Heteroleptic cationic iridium(iii) complexes bearing naphthalimidyl substituents: synthesis, photophysics and reverse saturable absorption

Abstract

Three heteroleptic cationic iridium(III) complexes containing a cyclometalating 2-[3-(7-naphthalimidylfluoren-2′-yl)phenyl]pyridine ligand and different diimine (N^N) ligands (N^N = 2,2′-bipyridine (bpy, Ir-1), 1,10-phenanthroline (phen, Ir-2), and 5,5′-bis[7-(benzothiazol-2′-yl)fluoren-2′-yl]-2,2′-bipyridine (BTF-bpy, Ir-3)) were synthesized and characterized. The photophysics of these complexes was systematically investigated via spectroscopic methods and by time-dependent density functional theory (TDDFT). All complexes possess a very weak charge-transfer tail at ca. 450–570 nm; and two intense absorption bands in the region of 290–350 nm and 350–450 nm, respectively. The emission of Ir-1–Ir-3 in CH₂Cl₂ emanates predominantly from the C^N ligand-localized ³π,π* state. These emitting excited states also give rise to broadband triplet excited-state absorption in the visible to the near-IR region (i.e. 420–800 nm for Ir-1 and Ir-2, and 460–800 nm for Ir-3). The kinetics of fs transient absorption (TA) reveals that the lowest singlet excited-state lifetimes of these complexes vary from 1.43 ps to 142 ps.
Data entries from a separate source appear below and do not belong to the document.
/-- BAR_RESIZE (R22, R41): the new size waits until decoding is next enabled, and EN clears at the request (log 50). -/
def execBarResize (fn log2 : Nat) (s : State) : Outcome :=
  if s.cfgRetry then .next (s.complete fn .retry)
  else if s.hostReach fn && 28 ≤ log2 && log2 ≤ windowMax fn then .next (s.modFunc fn fun f => { f with wsizeNext := log2, wen := false }) else .next s

/-- WCTL_WRITE (R41). -/
def execWctlWrite (fn : Nat) (v : Word) (s : State) : Outcome :=
  if !s.hostReach fn then .next s
  else .next (s.modFunc fn fun f => { f with wen := v.getLsbD 0 && (f.wen || f.wbase.toNat % 2 ^ f.wsize = 0) })

/-- R40: where a piece of a window access goes: its physical address, or the address that its event names. That of a failed stage-2 translation is the
IPA, and an entry that is only pending fails too (log 50). -/
def State.windowPa (s : State) (fn a n : Nat) (write : Bool) : Except Nat Nat :=
  match (s.stage2 s.freeCtr (partOfFn fn) a).1 with
  | .ok f =>
    if if write then f.wr && s.mayWrite (partOfFn fn) f.pa else f.rd && s.mayRead (partOfFn fn) f.pa then
      match s.firstPoison f.pa n with
      | some o => .error (f.pa + o)
      | none => .ok f.pa
    else .error f.pa
  | .error _ => .error a

/-- The pieces of a window access, each in one page. -/
def State.windowPieces (s : State) (fn a n : Nat) (write : Bool) : Except Nat (List (Nat × Nat)) :=
  (pagePieces (BitVec.ofNat 64 a) n).foldl (fun r p => match r with
    | .error e => .error e
    | .ok l => match s.windowPa fn p.1.toNat p.2 write with | .ok pa => .ok (l ++ [(pa, p.2)]) | .error e => .error e) (.ok [])

/-- Bytes written to ranges one after another. -/
def State.storeParts (s : State) : List (Nat × Nat) → List Byte → State
  | [], _ => s
  | p :: rest, l => (s.storeDone p.1 (l.take p.2)).storeParts rest (l.drop p.2)

/-- WINDOW_ACCESS (R22, R40, R41): a host access through a memory window; a write when it carries bytes. It waits for a line that an awl holds
(R246), and for the link (R29). -/
def execWindowAccess (fn off : Nat) (write : Option (List Byte)) (len : Nat) (s : State) : Outcome :=
  let f := s.func fn
  let n := match write with | some l => l.length | none => len
  if !(s.hostReach fn && s.plat.boot = .ready && f.decodeOn && f.wen && off + n ≤ 2 ^ f.wsize) then .next (s.complete fn .unsupported)
  else match s.windowPieces fn (f.wbase.toNat + off) n write.isSome with
    | .error a => .next ((s.logNow fn 4 0xFFFF 0 (leBytes 8 a)).complete fn .abort)
    | .ok ps =>
      if ps.any fun p => s.cut p.1 p.2 then .next s
      else match write with
        | none => .next (s.complete fn (.success (ps.flatMap fun p => s.readMem p.1 p.2)))
        | some l => .next ((s.storeParts ps l).complete fn (.success []))

/-! ### Doorbells (R42-R45) -/

/-- R44, R45: the doorbell page of a context of a function that is there. -/
def State.doorbell (s : State) (fn ctx : Nat) (f : Queue → Queue) : State :=
  if s.hostReach fn then s.modQueue (ctxKey (partOfFn fn) ctx) f else s

def logszLegal (n : Nat) : Bool := 6 ≤ n && n ≤ 16

/-- R43: the fields of QCTL that a write sets while EN is 0. -/
def Queue.setCtl (q : Queue) (v : Word) : Queue := { q with logsz := (v.extractLsb' 0 5).toNat, hostmem := v.getLsbD 6 }

/-- QCTL_ENABLE (R43): EN is refused while LOGSZ is illegal. -/
def execQctlEnable (fn ctx : Nat) (v : Word) (s : State) : Outcome :=
  .next (s.doorbell fn ctx fun q =>
    if q.en || !v.getLsbD 7 then q
    else
      let q := q.setCtl v
      if logszLegal q.logsz then { q with en := true, wptr := 0, rptr := 0, err := 0, halt := false, hold := none, parked := none } else q)

/-- R43, R52: a queue that stops gives up what held it. A PRESENT that holds it for a full queue is dropped without a completion (log 91). -/
def Queue.stop (q : Queue) : Queue :=
  { q with en := false, hold := none, parked := none
           opened := match q.hold with
             | some (.wait _ _ _ n) | some (.present _ n) => q.opened.filter fun o => o.seq ≠ n
             | none => q.opened }

/-- QCTL_DISABLE (R43). -/
def execQctlDisable (fn ctx : Nat) (v : Word) (s : State) : Outcome :=
  .next (s.doorbell fn ctx fun q => if v.getLsbD 7 then q else if q.en then q.stop else q.setCtl v)

/-- QWPTR_WRITE (R45). -/
def execQwptrWrite (fn ctx : Nat) (v : Word) (s : State) : Outcome :=
  let ck := ctxKey (partOfFn fn) ctx
  let q := s.queue ck
  if !s.hostReach fn || (kget s.ctxs ck).isNone || !q.en || q.halt then .next s
  else if (v - q.rptr).toNat > 2 ^ q.logsz then .next (s.haltQueue fn ctx ck 1)
  else .next (s.modQueue ck fun q => { q with wptr := v })

/-- ELCTL_WRITE (R84). -/
def execElctlWrite (fn : Nat) (v : Word) (s : State) : Outcome :=
  let paused := (s.part (partOfFn fn)).paused
  if !s.hostReach fn then .next s
  else .next (s.modFunc fn fun f =>
    let old := f.elctl
    let size := if old.getLsbD 8 then old.extractLsb' 0 5 else v.extractLsb' 0 5
    let en := v.getLsbD 8 && (old.getLsbD 8 || logszLegal size.toNat)
    let ovf := old.getLsbD 9 && !v.getLsbD 9
    let f := { f with elctl := size.setWidth 32 ||| (if en then 0x100#32 else 0) ||| (if ovf then 0x200#32 else 0) ||| (v &&& 0xFC00#32) }
    if en && !old.getLsbD 8 && !paused then { f with elwptr := 0, elrptr := 0, elovf := 0 } else f)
The stronger excited-state absorption of Ir-1–Ir-3 compared to their respective ground-state absorption in the visible spectral range leads to strong reverse saturable absorption (RSA) at 532 nm for ns laser pulses. The trend of transmission signal decrease follows Ir-2 > Ir-3 > Ir-1. Extending the π-conjugation of the N^N ligand increases the strength of RSA. In addition, the naphthalimidyl (NI) substitution at the cyclometalating ligand dramatically increases the triplet excited-state lifetimes and broadens the triplet excited-state absorption to the NIR region compared to the respective Ir(III) complexes with a benzothiazolyl substituent on the cyclometalating ligand.